Tuesday, September 21, 2010

S&P at Critical Gann and Fibonacci Level: Entering Powerful Energy Date Period.

On Thursday September 9th Gold, the USDX and the S&P all closed at a time-price harmonic which could have been the juncture for a top to be formed. However, a caveat was mentioned as follows:
...when trading a caveat is extremely important in determining trade strategy and position management.
If the 1110 area is not sufficient resistance to extinguish the recent market rally, the S&P could advance further to the 1130-1141 level. This would probably occur between now and the POWERFUL September 21-23 Energy Date period.

We are now at the above mentioned time window and the S&P closed at 1139.78 while spending a portion of the day above the critical 1141 before reversing. Once again time-price harmony has been reached in the S&P--but--this time the market is at a level where the RSI is flirting with 70 (overbought) and the S&P has retraced 61.8% of the April 26th-July 01 decline. The exact 61.8% level is 1140. This is particularly interesting since the 270 degree Gann Square level from the Aug 24th low is at 1140.04. Even Mr Bernanke and his crew of clowns could not manage to get the S&P to close above this harmonic level.
Possible Scenarios
  • The market rolls over here at the anticipated Energy Date and resume the decline that commenced on April 26th--today or tomorrow being the top of a 2 wave and the onset of a 3 wave to the downside. A close below the magical 1107 level would significantly validate this scenario. A close below 1128 would be a weaker--but an important clue that a pivot of some significance is being made.
  • The market could continue its incredible rally. A close above the 1141 level would be a strong indication that this scenario may occur. If this scenario were to unfold the next time-price resonance would likely happen near 1175 on or about September 29-30th. I think that this is the less likely case.
The Next Gann-Fibonacci Point is 1175: 360 degrees from 1041 low and a 78.6% retracement of the APRIL-July range.
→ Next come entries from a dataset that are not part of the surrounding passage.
/-! ## Ill-formed instructions (R66, R136, R141, R153 to R164)

Each list has one instruction for every check that it violates alone. -/

/-- Widths, shapes, modifier fields and types that have no encoding. -/
theorem test_illformed_modifiers :
    ([.mulHiI c .w16 (g 1) (g 2) (g 3), .lop3 c .w8 0 (g 1) (g 2) (g 3), .popc c .w16 (g 1) (g 2) .none, .lea c .w8 0 (g 1) (g 2) (g 3),
      .cmpI c .w32 .unord (p 1) (g 2) (g 3), .cmpN c .w32 .ord (p 1) (g 2) (g 3),
      .addPkt c .e4m3x32 false .plain (g 1) (g 2) (g 3), .addPkt c .f16x16 true .plain (g 1) (g 2) (g 3),
      .addPkt c .i16x16 false ⟨false, true, false, .rne⟩ (g 1) (g 2) (g 3), .fmaAccPkt c .i32x8 false .plain (g 1) (g 2) (g 3),
      .mulPkt c .i8x32 true .plain (g 1) (g 2) (g 3), .minPkt c .f32x8 false ⟨true, false, false, .rne⟩ (g 1) (g 2) (g 3),
      .maxPkt c .i32x8 false ⟨true, false, false, .rne⟩ (g 1) (g 2) (g 3), .cmpPkt c .i32x8 true .lt (g 1) (g 2) (g 3),
      .cmpPkt c .n16x16 false .unord (g 1) (g 2) (g 3), .dot c .e2m1x64 true .plain (g 1) (g 2) (g 3),
      .hsum c .i32x8 false .plain (g 1) (g 2) .none, .hmax c .f32x8 false ⟨false, false, true, .rtz⟩ (g 1) (g 2) .none,
      .sfuExp2 c .f32 ⟨false, false, false, .rtz⟩ (g 1) (g 2) .none, .sfuSin c .f32x8 ⟨false, false, false, .sr⟩ (g 1) (g 2) .none,
      .cvtScalar c .f32 .f32 .plain (g 1) (g 2) .none, .cvtPacket c .f32x8 .f32x8 0 .plain (g 1) (g 2) .none,
      .cvtPacket c .bf16x16 .f32x8 2 .plain (g 1) (g 2) .none, .cvtPacket c .e2m1x64 .f32x8 0 .plain (g 1) (g 2) .none,
      .atomExch c .rlx .die .n32 .none (g 2) (g 4), .atomAdd c .rlx .die .b32 .none (g 2) (g 4), .atomMax c .rlx .die .f64 .none (g 2) (g 4),
      .redGAdd c .acq .sys .f32 (g 1) (g 2) (.imm 0), .redGAdd c .rlx .sys .b32 (g 1) (g 2) (.imm 0),
      .redGAnd c .rlx .sys .n32 (g 1) (g 2) (.imm 0), .redGKahan c .rlx .sys .f64 (g 1) (g 2) (.imm 0),
      .atomGCas c .rlx .sys .f32 (g 1) (g 2) (g 4), .atomGAdd c .rlx .sys .b64 (g 1) (g 2) (g 4),
      .redCommit c .acqrel .sys .none (g 2) (.imm 0), .fence c .rlx .sys .none .none .none] : List Instr).all (fun i => !i.wellFormed) = true := by
  decide +kernel

/-- Operands that their roles do not accept. -/
theorem test_illformed_operands :
    ([.nop c (g 0) .none .none, .mov c .w32 .none (g 1) .none, .mov c .w32 (.reg .g true false 1) (g 1) .none, .mov c .w32 (p 1) (g 1) .none,
      .mov c .w64 (g 256) (g 1) .none, .mov c .w64 (y 3) (g 1) .none, .mov c .w32 (y 64) (g 1) .none, .mov c .w32 (sr 0) (g 1) .none,
      .mov c .w32 (g 1) (.reg .g true false 1) .none, .mov c .w32 (g 1) (sr 11) .none, .mov c .w64 (g 1) (sr 0) .none,
      .mov c .w64 (g 1) (sr 17) .none, .mov c .w32 (g 1) (.cbank 15 0) .none, .mov c .w64 (g 1) (.cbank 0 1) .none,
      .mov c .w32 (g 1) (.lit 2 1) .none, .mov c .w32 (g 1) (.lit 0 0) .none, .mov c .w64 (g 1) (.lit 0 1) .none,
      .addPkt c .bf16x16 false .plain (g 1) (g 2) (.imm 1), .addPkt c .f16x16 false .plain (g 1) (g 2) (.imm 0x10000),
      .dot c .e4m3x32 false .plain (g 1) (g 2) (.imm 0x100), .dot c .e3m2x32 false .plain (g 1) (g 2) (.imm 0x40),
      .dot c .e2m1x64 false .plain (g 1) (g 2) (.imm 0x10), .addPkt c .i32x8 false .plain (g 64) (g 2) (g 3),
      .addPkt c .i32x8 false .plain (y 1) (g 2) (g 3), .addPkt c .i32x8 false .plain (g 1) (sr 16) (g 3),
      .addPkt c .i32x8 false .plain (g 1) (.reg .g false true 2) (g 3), .prng c .b32 (y 1) .none .none,
      .cmpN c .w32 .eq (g 1) (g 2) (g 3), .cmpN c .w32 .eq (p 8) (g 2) (g 3), .pset c (p 1) (g 2) (g 3),
      .specLerp c .plain (g 1) (g 63) (g 3), .xget c .whole (g 1) (x 8) .none, .jwait c (g 1) (h 16) .none, .tacq c (p 1) (t 8) .none,
      .ld c .b128 (g 3) (g 2) (.imm 0), .st c .b128 (g 256) (g 2) (.imm 0), .intr c .none (h 1) .none, .racq c .none (.imm 0) .none,
      .racq c .none (.imm 5) .none, .bra c .none (g 1) .none, .sysw c (sr 18) (g 2) .none, .sysr c (g 2) (.imm 8) .none,
      .jpostCopy c false (g 1) (g 2) .none, .trap c .none (.imm 0x10000) .none] : List Instr).all (fun i => !i.wellFormed) = true := by
  decide +kernel

/-! ## Results -/

/-- R172's example: position 8, length 4. -/
theorem test_bfe_example :
    gives (.bfeN c .w32 (g 1) (g 2) (g 3)) (solo [(2, 0x0F00), (3, 0x0408)]) 1 1 0xF &&
    gives (.bfeI c .w32 (g 1) (g 2) (g 3)) (solo [(2, 0x0F00), (3, 0x0408)]) 1 1 0xFFFFFFFF &&
    gives (.bfi c .w32 (g 1) (g 2) (g 3)) (solo [(1, 0x12345678), (2, 0x0F00), (3, 0x0408)]) 1 1 0x12345078 = true := by decide +kernel

/-- R173: 127 + 1 saturates to 127 as signed bytes, 3 − 5 to 0 as unsigned halfwords, and −2 wraps. -/
theorem test_add_sub_saturate :
    gives (.add c .w8 .signed (g 1) (g 2) (.imm 1)) (solo [(2, 0x7F)]) 1 1 0x7F &&
    gives (.sub c .w16 .unsigned (g 1) (g 2) (.imm 5)) (solo [(2, 3)]) 1 1 0 &&
    gives (.sub c .w64 .wrap (g 1) (g 2) (.imm 5)) (solo [(4, 3)]) 2 2 0xFFFFFFFFFFFFFFFE = true := by decide +kernel

/-- R171: the high half of −1 · 2 is −1 as signed numbers, 1 as unsigned ones; mad 3 · 5 + 7; lea 7 + 3 · 16. -/
theorem test_products :
    gives (.mulHiI c .w32 (g 1) (g 2) (.imm 2)) (solo [(2, 0xFFFFFFFF)]) 1 1 0xFFFFFFFF &&
    gives (.mulHiN c .w32 (g 1) (g 2) (.imm 2)) (solo [(2, 0xFFFFFFFF)]) 1 1 1 &&
    gives (.mad c .w32 (g 1) (g 2) (.imm 5)) (solo [(1, 7), (2, 3)]) 1 1 22 &&
    gives (.lea c .w32 4 (g 1) (g 2) (.imm 3)) (solo [(2, 7)]) 1 1 55 = true := by decide +kernel

/-- R171: a shift by the width or more gives zeros, or the sign; a rotation takes its count modulo the width. -/
theorem test_shifts :
    gives (.shl c .w32 (g 1) (g 2) (.imm 32)) (solo [(2, 1)]) 1 1 0 &&
    gives (.shrN c .w32 (g 1) (g 2) (.imm 31)) (solo [(2, 0x80000000)]) 1 1 1 &&
    gives (.shrI c .w32 (g 1) (g 2) (.imm 40)) (solo [(2, 0x80000000)]) 1 1 0xFFFFFFFF &&
    gives (.rol c .w32 (g 1) (g 2) (.imm 36)) (solo [(2, 0x80000001)]) 1 1 0x18 = true := by decide +kernel

/-- R138, R171: the table of d xor a xor b; population, zeros and reversal of 0x00F0. -/
theorem test_bits :
    gives (.lop3 c .w32 0x69 (g 1) (g 2) (g 3)) (solo [(1, 0xFF00), (2, 0xF0F0), (3, 0xAAAA)]) 1 1 0xA55A &&
    gives (.popc c .w32 (g 1) (g 2) .none) (solo [(2, 0xF0)]) 1 1 4 && gives (.clz c .w32 (g 1) (g 2) .none) (solo [(2, 0xF0)]) 1 1 24 &&
    gives (.ctz c .w32 (g 1) (g 2) .none) (solo [(2, 0xF0)]) 1 1 4 && gives (.ctz c .w64 (g 2) (g 3) .none) (solo []) 4 2 64 &&
    gives (.brev c .w32 (g 1) (g 2) .none) (solo [(2, 0xF0)]) 1 1 0x0F000000 = true := by decide +kernel

/-- R171, R173: the least of −1 and 1 as signed and as unsigned numbers, and their comparison. -/
theorem test_order :
    gives (.minI c .w32 (g 1) (g 2) (.imm 1)) (solo [(2, 0xFFFFFFFF)]) 1 1 0xFFFFFFFF &&
    gives (.minN c .w32 (g 1) (g 2) (.imm 1)) (solo [(2, 0xFFFFFFFF)]) 1 1 1 &&
    gives (.maxI c .w32 (g 1) (g 2) (.imm 1)) (solo [(2, 0xFFFFFFFF)]) 1 1 1 &&
    ends (.cmpI c .w32 .lt (p 2) (g 2) (.imm 1)) (solo [(2, 0xFFFFFFFF)]) (fun h => h.p == 4) &&
    ends (.cmpN c .w32 .lt (p 2) (g 2) (.imm 1)) (solo [(2, 0xFFFFFFFF)]) (fun h => h.p == 0) = true := by decide +kernel

/-- R167's example: `add.i32 y1, y1, g2` over three threads with 1, 2 and 3 leaves 13. -/
theorem test_uniform_register_sum :
    let s := dev (fun d => { d with cur := .run 0 0 [0, 1, 2] [] 0 })
      (group (fun g => { g with y := [(1, 10)] }) (lane 2 (fun h => { h with bank := [(2, 3)] }) (pair [(2, 1)] [(2, 2)])))
    (((after (.add c .w32 .wrap (y 1) (y 1) (g 2)) s).dev.group? 0 0).map (·.y)) = some [(1, 13)] := by decide +kernel

/-- The example after R176: the fused product rounds once, product and sum twice. -/
theorem test_fused_product :
    gives (.fmaAcc c .f32 .plain (g 1) (g 2) (g 2)) (solo [(1, 0xBF801000), (2, 0x3F800800)]) 1 1 0x33800000 &&
    gives (.mulFp c .f32 .plain (g 1) (g 2) (g 2)) (solo [(2, 0x3F800800)]) 1 1 0x3F801000 &&
    gives (.addFp c .f32 .plain (g 1) (g 2) (g 1)) (solo [(1, 0xBF801000), (2, 0x3F801000)]) 1 1 0 = true := by decide +kernel

/-- R71, R176: −0 is below +0, a NaN gives the other operand, an ordered comparison with a NaN is false; classes of −0 and of a signalling NaN. -/
theorem test_special_values :
    gives (.minFp c false (g 1) (g 2) (g 3)) (solo [(3, 0x80000000)]) 1 1 0x80000000 &&
    gives (.maxFp c false (g 1) (g 2) (g 3)) (solo [(2, 0x7FC00000), (3, 0x3F800000)]) 1 1 0x3F800000 &&
    ends (.cmpFp c .f32 false .le (p 0) (g 2) (g 3)) (solo [(2, 0x7FC00000)]) (fun h => h.p == 0) &&
    gives (.classFp c (g 1) (g 2) .none) (solo [(2, 0x80000000)]) 1 1 0x20 &&
    gives (.classFp c (g 1) (g 2) .none) (solo [(2, 0x7F800001)]) 1 1 1 = true := by decide +kernel

/-- R178: a saturating byte sum, an f16 sum of 1 and 1, and elements that `.lam` masks off keep their bits. -/
theorem test_packets :
    gives (.addPkt c .n8x32 false ⟨true, false, false, .rne⟩ (g 1) (g 2) (g 3)) (solo [(16, 0x01FF), (24, 0x0101)]) 8 1 0x02FF &&
    gives (.addPkt c .f16x16 false .plain (g 1) (g 2) (g 3)) (solo [(16, 0x3C00), (24, 0x3C00)]) 8 1 0x4000 &&
    gives (.addPkt c .f32x8 true .plain (g 1) (g 2) (g 3))
      (group (fun g => { g with lambda := 0x0000010138809C40#64 }) (solo [(9, 5), (16, 0x3F800000), (17, 0x3F800000)])) 8 2
      0x000000053F800000 = true := by decide +kernel

/-- R180 to R182: 1 · 2 + 3 · 4 + 5 of integers, the sum and the largest of eight. -/
theorem test_reductions :
    gives (.dot c .i32x8 false .plain (g 1) (g 2) (g 3)) (solo ([(1, 5)] ++ words 16 [1, 3] ++ words 24 [2, 4])) 1 1 19 &&
    gives (.hsum c .f32x8 false .plain (g 1) (g 2) .none) (solo (words 16 (List.replicate 8 0x3F800000))) 1 1 0x41000000 &&
    gives (.hmax c .f32x8 false .plain (g 1) (g 2) .none) (solo (words 16 [0x3F800000, 0xC1000000, 0x40000000])) 1 1 0x40000000 = true := by
  decide +kernel

/-- R183 to R185: a byte from the end, its sign, zero; low nibbles looked up; elements moved up by one. -/
theorem test_permutes :
    gives (.pperm c (g 1) (g 2) (g 3)) (solo [(23, 0x85000000), (24, 0x00805F1F)]) 8 1 0x0000FF85 &&
    gives (.plut c false false (g 1) (g 2) (g 3)) (solo [(16, 0x0103), (24, 0x44332211)]) 8 1 0x11112244 &&
    gives (.eshl c .e32 (g 1) (g 2) (.imm 1)) (solo (words 16 [7, 8])) 8 3 (8 * 2 ^ 64 + 7 * 2 ^ 32) &&
    gives (.eins c .e16 (g 1) (g 2) (.imm 1)) (solo [(2, 0xABCD), (8, 0x11112222)]) 8 1 0xABCD2222 = true := by decide +kernel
A few weeks ago the financial press went 'Gaga' over the 'Hindenburg Omen'--it saturated the press to the point that even mutual fund dealers took notice. Market veterans know that when the news media grab hold of a story or fad, it usually proves to be a dude or non event--or better yet--misinterpreted by the general public. This is not to say that the Hindenburg Omen wont come to pass sometime in the near future--but this rally has extinguished the obsession the 'street' has had with it. (October 5-8th)
Another market indicator that has caught the eye of the talking heads on the financial news networks is the possibility of a DOW THEORY buy signal. This is an indicator that has significant credibility and should not be dismissed--but it has to HAPPEN before any prognostication about the future of the Dow can be made using the theory. The chart below shows the Dow Transports and Industrials: The transport have failed to confirm the Industrials rally to new highs--BUT ARE MIGHTY CLOSE TO DOING SO. Monitor the Transport closely.

On August 30th I mentioned the possibility of a reverse head and shoulders being formed but being that it was being obscured by the media's obsession with the larger conventional head and shoulders calling for a top in the market if Biblical proportions. The chart below also shows this potential pattern. Once again--this should be watched closely.

Obviously, the market is at a critical juncture coincident with a VERY powerful time period for the markets. The next few days are going to be fascinating to watch unfold.

Gold languished during most of the day and was appearing to look like it was starting to head south--even though it was not in an area where it was harmonic with either Gann Squares or Fibonacci ratios. The late day rally brought the metal back to life and is possibly setting things up for a time-price resonance later in the week at $1296 or possibly $1320. If the price were to touch 1296 or 1320 between now and Monday September 26th, a time-price harmonic would be set up for a possible pivot.

U.S. Dollar Index.

The USDX fell out of bed when gold came alive. Although the risk reward looked attractive last week, the market action spoke and erased the potential time-price set-up. This market will continue to be monitored.

U.S. T-Bonds
I have not said much about US T-Bonds since last week. 128.50 still looks like a target for prices.

Analysis on the USDX and T-Bonds will be done next week when things have quieted down around here.


Anonymous said...

U can't be serious about this shit. Get real. For your own good.

Anonymous said...

excellent work as always. I don't think we'll reach 1171 by friday though

Anonymous said...

Thank you for your blog. It's very interesting.

Though I do not play US stocks, I find it very useful. I've been studying Gann/astro for 2 years, but it's not easy. One might ask why 360' for spx = 133,06 (1175,06 - 1041) ? What is price/time squaring ?. Looks like I will have to spend more time on your posts.


Fibocycle said...

re: 1171 by Friday...neither do I..ion fact I think yesterday was the high.

re: 'being serious about this shit: you are more than welcome to click yourself out of the site anytime....perhaps you will get more out of listening to the talking heads on the financial media...good luck with that.

re: Gann squares..email me at mysquigglylines@gmail<--dot--)com

Joge said...

Its good to see the market gravitate towards your target. I think 1174 is in the cards for sure.